═════ Listed records

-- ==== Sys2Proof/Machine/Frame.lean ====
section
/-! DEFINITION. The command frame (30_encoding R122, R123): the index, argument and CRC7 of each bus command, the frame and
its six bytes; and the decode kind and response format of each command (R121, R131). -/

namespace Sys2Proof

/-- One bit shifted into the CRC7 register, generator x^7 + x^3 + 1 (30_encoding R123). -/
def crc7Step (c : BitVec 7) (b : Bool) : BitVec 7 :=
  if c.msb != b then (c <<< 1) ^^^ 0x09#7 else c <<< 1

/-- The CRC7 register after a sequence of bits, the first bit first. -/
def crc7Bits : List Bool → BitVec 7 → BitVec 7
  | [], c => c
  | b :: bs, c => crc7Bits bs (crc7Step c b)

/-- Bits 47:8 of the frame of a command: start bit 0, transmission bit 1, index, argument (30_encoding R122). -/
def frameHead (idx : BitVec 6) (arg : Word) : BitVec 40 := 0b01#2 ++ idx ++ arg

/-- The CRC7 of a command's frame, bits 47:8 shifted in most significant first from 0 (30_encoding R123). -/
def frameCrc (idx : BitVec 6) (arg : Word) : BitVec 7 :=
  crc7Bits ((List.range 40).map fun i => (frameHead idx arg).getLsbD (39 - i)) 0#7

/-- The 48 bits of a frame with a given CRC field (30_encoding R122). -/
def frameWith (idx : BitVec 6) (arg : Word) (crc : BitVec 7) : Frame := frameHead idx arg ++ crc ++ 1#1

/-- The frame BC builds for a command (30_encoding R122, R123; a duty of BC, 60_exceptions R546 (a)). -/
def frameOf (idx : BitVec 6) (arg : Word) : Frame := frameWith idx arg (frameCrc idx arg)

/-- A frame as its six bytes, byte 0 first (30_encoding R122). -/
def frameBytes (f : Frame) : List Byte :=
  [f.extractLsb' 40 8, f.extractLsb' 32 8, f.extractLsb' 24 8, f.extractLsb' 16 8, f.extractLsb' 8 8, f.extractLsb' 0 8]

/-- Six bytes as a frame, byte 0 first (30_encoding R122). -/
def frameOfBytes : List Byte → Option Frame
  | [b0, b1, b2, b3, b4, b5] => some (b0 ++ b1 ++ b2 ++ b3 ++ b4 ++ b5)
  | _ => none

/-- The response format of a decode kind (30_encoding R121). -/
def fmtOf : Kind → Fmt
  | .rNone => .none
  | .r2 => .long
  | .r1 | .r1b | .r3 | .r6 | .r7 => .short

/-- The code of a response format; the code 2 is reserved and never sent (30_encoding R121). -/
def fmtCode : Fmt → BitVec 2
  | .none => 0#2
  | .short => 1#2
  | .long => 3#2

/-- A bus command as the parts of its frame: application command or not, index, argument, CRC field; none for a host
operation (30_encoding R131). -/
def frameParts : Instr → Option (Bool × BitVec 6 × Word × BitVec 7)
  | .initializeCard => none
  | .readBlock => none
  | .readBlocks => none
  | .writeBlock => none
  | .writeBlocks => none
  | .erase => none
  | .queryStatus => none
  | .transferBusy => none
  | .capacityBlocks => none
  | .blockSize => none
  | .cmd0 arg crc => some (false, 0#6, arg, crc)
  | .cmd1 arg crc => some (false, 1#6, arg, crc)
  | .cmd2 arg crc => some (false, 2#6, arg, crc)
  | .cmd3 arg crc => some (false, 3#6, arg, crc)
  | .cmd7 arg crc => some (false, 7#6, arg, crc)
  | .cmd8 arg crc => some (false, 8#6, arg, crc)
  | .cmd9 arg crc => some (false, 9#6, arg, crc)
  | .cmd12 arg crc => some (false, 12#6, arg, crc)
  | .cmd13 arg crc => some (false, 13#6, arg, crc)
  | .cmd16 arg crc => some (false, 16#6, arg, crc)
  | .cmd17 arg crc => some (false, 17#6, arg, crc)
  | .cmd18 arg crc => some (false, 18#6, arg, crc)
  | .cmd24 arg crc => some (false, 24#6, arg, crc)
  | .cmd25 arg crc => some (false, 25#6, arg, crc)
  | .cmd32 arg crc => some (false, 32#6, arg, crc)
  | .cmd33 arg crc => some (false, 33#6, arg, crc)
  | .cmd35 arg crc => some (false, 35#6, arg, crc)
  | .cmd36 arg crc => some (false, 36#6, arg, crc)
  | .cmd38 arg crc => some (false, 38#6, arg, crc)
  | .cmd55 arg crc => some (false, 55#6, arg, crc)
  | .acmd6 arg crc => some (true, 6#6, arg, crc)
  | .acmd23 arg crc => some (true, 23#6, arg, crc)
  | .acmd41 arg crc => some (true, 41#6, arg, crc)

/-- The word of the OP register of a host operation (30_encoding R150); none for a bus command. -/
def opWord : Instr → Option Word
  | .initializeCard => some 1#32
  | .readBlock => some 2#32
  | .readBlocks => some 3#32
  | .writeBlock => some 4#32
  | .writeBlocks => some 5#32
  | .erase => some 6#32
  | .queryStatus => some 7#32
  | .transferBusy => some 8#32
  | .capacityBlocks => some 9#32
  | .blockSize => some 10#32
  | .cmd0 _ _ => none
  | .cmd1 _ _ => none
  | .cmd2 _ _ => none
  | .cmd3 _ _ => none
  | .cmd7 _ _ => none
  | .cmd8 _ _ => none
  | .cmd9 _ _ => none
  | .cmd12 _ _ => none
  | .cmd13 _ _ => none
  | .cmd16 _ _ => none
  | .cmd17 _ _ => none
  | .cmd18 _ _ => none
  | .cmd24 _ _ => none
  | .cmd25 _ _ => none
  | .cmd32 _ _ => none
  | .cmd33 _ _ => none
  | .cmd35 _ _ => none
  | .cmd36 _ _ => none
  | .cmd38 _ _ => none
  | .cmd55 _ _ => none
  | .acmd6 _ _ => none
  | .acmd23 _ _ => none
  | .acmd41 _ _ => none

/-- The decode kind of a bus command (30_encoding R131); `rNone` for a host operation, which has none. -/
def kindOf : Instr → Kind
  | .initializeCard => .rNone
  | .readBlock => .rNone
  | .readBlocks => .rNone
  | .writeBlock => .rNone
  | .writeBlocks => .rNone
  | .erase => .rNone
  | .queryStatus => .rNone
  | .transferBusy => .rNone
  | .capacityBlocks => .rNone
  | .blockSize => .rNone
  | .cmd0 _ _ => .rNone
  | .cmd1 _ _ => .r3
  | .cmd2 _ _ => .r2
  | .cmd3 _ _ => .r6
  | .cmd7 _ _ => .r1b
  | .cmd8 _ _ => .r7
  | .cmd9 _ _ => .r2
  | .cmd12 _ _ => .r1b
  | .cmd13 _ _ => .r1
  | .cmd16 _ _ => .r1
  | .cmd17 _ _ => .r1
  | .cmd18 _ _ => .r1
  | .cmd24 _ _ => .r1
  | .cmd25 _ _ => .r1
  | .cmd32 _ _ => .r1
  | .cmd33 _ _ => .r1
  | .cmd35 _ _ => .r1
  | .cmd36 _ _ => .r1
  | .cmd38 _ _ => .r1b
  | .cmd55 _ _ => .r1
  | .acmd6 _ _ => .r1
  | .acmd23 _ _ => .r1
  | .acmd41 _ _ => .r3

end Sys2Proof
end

══════════
═════ Listed records

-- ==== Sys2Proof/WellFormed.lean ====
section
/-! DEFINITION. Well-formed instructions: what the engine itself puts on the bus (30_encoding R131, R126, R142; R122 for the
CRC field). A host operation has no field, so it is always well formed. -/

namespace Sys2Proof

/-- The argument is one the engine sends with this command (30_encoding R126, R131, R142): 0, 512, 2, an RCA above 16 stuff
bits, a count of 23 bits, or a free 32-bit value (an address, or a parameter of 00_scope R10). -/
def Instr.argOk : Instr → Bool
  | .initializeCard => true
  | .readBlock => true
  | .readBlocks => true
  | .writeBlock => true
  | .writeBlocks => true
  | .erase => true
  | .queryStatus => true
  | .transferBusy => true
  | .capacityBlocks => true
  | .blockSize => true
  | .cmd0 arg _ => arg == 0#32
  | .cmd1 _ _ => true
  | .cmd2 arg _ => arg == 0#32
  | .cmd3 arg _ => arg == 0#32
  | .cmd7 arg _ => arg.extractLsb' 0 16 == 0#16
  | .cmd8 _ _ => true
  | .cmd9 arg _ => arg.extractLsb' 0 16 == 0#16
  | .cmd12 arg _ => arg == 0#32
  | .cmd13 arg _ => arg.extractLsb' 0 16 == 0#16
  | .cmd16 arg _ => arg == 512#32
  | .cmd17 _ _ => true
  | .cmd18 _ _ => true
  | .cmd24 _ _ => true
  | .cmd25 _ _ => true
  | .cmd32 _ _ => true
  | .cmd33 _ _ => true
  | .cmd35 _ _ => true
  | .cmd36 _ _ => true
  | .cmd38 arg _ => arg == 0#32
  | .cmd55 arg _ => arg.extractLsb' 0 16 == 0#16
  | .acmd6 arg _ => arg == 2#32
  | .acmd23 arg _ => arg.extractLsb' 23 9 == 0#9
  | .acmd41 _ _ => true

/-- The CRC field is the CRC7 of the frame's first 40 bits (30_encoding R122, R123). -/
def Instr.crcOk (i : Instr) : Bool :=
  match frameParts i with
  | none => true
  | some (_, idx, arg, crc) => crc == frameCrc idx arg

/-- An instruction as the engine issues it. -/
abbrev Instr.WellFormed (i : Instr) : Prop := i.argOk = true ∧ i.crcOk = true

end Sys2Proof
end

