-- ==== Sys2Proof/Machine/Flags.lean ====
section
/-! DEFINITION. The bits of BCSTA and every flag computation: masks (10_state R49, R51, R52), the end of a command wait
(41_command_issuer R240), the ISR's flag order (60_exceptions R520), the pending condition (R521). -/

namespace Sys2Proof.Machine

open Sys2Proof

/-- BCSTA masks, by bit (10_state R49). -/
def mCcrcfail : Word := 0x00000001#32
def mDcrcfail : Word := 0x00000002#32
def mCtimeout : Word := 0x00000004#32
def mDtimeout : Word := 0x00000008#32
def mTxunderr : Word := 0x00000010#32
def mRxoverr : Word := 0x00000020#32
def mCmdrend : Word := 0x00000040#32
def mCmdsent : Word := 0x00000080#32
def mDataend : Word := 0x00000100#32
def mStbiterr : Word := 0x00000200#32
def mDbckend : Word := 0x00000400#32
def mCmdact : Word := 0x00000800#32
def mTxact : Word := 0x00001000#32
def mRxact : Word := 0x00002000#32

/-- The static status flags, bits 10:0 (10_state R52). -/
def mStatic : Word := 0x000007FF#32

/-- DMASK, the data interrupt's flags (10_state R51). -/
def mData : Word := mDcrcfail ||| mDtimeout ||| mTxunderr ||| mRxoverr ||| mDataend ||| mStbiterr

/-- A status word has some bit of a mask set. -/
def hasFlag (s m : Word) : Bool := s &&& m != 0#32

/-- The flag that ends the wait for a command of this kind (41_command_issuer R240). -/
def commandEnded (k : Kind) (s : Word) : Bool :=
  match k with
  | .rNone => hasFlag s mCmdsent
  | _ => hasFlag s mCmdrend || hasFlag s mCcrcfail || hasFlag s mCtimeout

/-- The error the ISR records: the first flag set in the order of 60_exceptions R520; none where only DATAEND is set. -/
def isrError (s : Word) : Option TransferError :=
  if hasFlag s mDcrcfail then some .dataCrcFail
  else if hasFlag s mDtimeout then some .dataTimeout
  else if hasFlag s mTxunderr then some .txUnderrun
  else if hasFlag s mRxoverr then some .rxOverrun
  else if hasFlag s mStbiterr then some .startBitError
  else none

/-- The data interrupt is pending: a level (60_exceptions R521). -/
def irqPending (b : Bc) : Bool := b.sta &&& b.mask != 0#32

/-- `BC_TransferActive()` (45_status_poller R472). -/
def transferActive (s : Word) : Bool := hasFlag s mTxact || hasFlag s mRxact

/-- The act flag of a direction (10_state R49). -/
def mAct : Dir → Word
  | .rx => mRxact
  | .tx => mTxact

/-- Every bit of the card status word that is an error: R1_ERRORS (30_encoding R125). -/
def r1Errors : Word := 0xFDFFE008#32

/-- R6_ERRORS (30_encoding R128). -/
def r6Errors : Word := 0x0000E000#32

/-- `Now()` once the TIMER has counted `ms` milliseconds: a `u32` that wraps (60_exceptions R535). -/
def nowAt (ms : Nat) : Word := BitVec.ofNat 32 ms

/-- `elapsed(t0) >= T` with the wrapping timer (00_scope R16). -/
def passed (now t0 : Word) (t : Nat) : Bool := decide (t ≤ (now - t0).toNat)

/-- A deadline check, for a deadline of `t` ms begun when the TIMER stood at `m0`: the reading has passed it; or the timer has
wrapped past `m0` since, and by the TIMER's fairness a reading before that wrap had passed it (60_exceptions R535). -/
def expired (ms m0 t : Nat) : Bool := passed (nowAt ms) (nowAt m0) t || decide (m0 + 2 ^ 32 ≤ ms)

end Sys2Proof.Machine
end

══════════
═════ Listed records

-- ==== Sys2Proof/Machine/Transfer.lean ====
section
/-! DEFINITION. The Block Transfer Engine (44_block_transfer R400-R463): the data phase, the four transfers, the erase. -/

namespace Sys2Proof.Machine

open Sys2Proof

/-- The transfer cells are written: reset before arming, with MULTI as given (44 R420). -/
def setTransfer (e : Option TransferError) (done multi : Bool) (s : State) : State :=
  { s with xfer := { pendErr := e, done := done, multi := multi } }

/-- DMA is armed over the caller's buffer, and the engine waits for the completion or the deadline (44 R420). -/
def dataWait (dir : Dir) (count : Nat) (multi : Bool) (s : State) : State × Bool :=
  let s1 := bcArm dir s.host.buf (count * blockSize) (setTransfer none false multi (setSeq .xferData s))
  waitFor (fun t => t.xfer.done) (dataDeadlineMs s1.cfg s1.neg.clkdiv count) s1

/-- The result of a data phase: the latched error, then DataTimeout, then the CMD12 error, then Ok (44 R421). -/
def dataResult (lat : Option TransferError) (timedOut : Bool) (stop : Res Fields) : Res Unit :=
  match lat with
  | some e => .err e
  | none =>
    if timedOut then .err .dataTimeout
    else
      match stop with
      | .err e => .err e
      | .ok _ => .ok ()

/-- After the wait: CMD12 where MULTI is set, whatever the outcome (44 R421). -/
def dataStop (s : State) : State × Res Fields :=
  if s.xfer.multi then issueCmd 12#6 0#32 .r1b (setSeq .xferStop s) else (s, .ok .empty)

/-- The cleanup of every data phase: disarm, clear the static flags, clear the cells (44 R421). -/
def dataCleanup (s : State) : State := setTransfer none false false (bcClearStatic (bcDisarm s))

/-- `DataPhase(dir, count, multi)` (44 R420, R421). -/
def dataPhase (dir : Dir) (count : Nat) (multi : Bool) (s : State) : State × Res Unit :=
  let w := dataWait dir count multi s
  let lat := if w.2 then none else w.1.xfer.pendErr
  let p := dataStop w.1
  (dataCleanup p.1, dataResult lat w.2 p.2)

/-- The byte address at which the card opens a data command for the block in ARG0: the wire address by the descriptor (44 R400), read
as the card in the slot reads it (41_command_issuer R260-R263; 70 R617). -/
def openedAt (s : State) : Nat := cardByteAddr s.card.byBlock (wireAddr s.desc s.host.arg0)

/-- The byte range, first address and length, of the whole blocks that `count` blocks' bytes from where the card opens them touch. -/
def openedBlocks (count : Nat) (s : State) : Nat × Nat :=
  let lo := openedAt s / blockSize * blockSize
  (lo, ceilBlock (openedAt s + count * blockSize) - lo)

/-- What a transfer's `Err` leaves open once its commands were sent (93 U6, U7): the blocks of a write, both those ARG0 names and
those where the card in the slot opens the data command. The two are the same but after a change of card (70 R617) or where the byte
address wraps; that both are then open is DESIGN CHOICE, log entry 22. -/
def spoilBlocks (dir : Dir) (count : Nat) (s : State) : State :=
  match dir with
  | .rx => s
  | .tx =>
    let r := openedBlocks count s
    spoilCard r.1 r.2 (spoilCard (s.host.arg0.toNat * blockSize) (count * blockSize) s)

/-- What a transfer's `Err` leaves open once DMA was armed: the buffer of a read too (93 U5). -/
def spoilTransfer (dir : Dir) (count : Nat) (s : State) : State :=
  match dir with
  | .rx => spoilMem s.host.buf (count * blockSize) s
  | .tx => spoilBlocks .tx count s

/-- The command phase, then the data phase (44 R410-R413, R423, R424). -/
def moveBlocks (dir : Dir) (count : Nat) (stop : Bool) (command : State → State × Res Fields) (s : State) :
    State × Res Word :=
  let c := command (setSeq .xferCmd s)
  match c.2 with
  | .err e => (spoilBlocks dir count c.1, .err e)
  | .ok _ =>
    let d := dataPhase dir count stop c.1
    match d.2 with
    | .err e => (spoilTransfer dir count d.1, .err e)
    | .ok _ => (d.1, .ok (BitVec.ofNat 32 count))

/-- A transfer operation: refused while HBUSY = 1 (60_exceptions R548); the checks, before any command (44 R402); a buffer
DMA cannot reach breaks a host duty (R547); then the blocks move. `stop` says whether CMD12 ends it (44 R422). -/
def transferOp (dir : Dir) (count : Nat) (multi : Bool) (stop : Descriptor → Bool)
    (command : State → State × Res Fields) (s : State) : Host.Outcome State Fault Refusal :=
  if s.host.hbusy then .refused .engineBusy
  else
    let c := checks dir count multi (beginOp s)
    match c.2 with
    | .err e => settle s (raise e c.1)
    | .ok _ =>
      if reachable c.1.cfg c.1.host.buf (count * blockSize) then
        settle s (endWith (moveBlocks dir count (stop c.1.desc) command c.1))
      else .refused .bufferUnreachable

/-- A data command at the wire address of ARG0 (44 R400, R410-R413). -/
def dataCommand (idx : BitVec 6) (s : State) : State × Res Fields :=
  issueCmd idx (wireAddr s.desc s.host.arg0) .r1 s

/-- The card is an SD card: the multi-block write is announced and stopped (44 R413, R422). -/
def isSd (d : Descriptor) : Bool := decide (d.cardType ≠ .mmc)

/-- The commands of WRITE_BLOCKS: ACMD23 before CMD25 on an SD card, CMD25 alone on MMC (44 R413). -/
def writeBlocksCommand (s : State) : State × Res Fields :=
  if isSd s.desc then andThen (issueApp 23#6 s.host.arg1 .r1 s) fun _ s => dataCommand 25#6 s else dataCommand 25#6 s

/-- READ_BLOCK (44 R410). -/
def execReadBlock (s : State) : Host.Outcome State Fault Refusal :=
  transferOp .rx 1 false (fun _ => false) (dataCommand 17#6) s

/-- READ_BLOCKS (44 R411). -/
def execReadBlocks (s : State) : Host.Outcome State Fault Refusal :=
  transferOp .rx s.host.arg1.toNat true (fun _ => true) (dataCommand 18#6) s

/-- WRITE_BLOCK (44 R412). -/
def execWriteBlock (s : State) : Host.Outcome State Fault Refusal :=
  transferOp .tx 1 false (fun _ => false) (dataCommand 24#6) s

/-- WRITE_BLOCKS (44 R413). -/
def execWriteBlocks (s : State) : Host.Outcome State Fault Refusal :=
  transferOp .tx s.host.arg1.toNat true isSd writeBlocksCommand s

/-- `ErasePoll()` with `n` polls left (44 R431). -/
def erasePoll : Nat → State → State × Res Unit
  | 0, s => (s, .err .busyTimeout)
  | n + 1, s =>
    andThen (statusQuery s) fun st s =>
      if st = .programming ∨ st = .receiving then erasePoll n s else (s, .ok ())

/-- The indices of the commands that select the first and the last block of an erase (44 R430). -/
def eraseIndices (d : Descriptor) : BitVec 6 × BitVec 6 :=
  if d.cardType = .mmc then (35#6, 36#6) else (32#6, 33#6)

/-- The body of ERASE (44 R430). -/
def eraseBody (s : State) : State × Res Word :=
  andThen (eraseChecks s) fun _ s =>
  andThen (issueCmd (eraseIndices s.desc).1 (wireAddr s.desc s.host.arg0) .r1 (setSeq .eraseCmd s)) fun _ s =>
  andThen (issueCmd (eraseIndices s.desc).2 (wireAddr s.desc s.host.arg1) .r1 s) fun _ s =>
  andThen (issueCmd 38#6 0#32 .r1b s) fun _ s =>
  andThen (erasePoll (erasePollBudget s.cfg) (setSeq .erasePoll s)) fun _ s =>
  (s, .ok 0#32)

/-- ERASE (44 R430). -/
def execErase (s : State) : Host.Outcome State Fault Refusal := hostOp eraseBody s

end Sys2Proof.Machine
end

══════════

Directions: Only the lines above from the one with "24#6, arg, crc)" through the one with "38#6, arg, crc)" should be duplicated, character for character.

Output:
  | .cmd24 arg crc => some (false, 24#6, arg, crc)
  | .cmd25 arg crc => some (false, 25#6, arg, crc)
  | .cmd32 arg crc => some (false, 32#6, arg, crc)
  | .cmd33 arg crc => some (false, 33#6, arg, crc)
  | .cmd35 arg crc => some (false, 35#6, arg, crc)
  | .cmd36 arg crc => some (false, 36#6, arg, crc)
  | .cmd38 arg crc => some (false, 38#6, arg, crc)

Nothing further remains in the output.